Another pitfall that faces the author, especially when the fair is close to his home town, is when old friends come to see you. That’s very nice until you see a familiar face but can’t recall the name. That happened to me at least twice on Saturday, when a buyer whose face was familiar but whose name I could not recall bought a book. If the name does not surface after a casual chat, my flummoxed response is “Who should I make this out to?” You hope they give you a name – a brother, a relative - and not the dreaded “Just address it to me!” That is when the writer employs Plan B and responds: “Spell it for me, because I signed a book once for a guy named ‘Smith,’ and after I signed, he told me he  spelled his name ‘Smythe’.” 

Overall, the days away were a good break. I sold some books, saw some old friends and made some new ones. And the visits with relatives and golf with Brother Jerry and our old SAE pal Frank Farris, made the road trip, as my beloved cousin Sharon says: “Fuuuuunnnn!” 

I returned to my normal world while driving back on Sunday. I found the right Sirius-XM channel and listened in frustration to most of the Saints’ game with Washington. The Lovely Miss Jean, whose patience with long drives is short, endured my ranting at Sean Payton’s mid-game reluctance to hand Mark Ingram the ball. After he ran for a 36-yard TD in the first quarter, he largely disappeared. It seemed to the frustrated  traveler that the Saints’ ground game was the only thing working. QB Drew Brees was getting whacked almost every time he dropped back and the crippled defense could do little to stop Washington’s pass or run games. 

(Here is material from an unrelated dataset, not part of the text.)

-- ==== Sys2Proof/Machine/Core.lean ====
section
/-! DEFINITION. The machine as the host runs it. -/

def Sys2Proof.core : Host.Core := { State := Sys2Proof.Machine.State, Fault := Sys2Proof.Machine.Fault, Refusal := Sys2Proof.Machine.Refusal, step := Sys2Proof.Machine.step, reset := Sys2Proof.Machine.State.reset }
end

We were past Tuscaloosa when the Redskins took a 31-16 lead, and we turned into an Arby’s for a late lunch. (Best fast food in America!) When we returned to the car, I was finished subjecting myself to the misery of a lost cause, so I turned the Sirius XM dial to Classic Vinyl. That allowed me to take a breath and gave my bride a little peace. 

Brother Jerry called around 3:30 and said he didn’t want to call during the Saints game, but “congratulations.” I said “for what?” He said “for the Saints winning.” I responded, “They got their a---- kicked!” And my brother, ever delighted at correcting me, informed us: “No, they won in overtime.” 

And I thought to myself: "Holy s---! I'd better not leave town again. This team is special!"

Comments (2)

1. tangoreaux said on 11/20/17 - 01:58PM
Once again you are wrong Miller . . . the correct answer is Chick-fil-A
2. Houston said on 11/21/17 - 08:48AM
I seldom respond but always read your articles. As an author I especially enjoyed this one. Hubbell Library in Algiers does a "Meet the Author" event every month on, I believe, the 2nd Tuesday of the month. You might consider contacting them. Good exposure. I watched to the end but mostly distracted until the last two minutes. Yes, they seem special this year.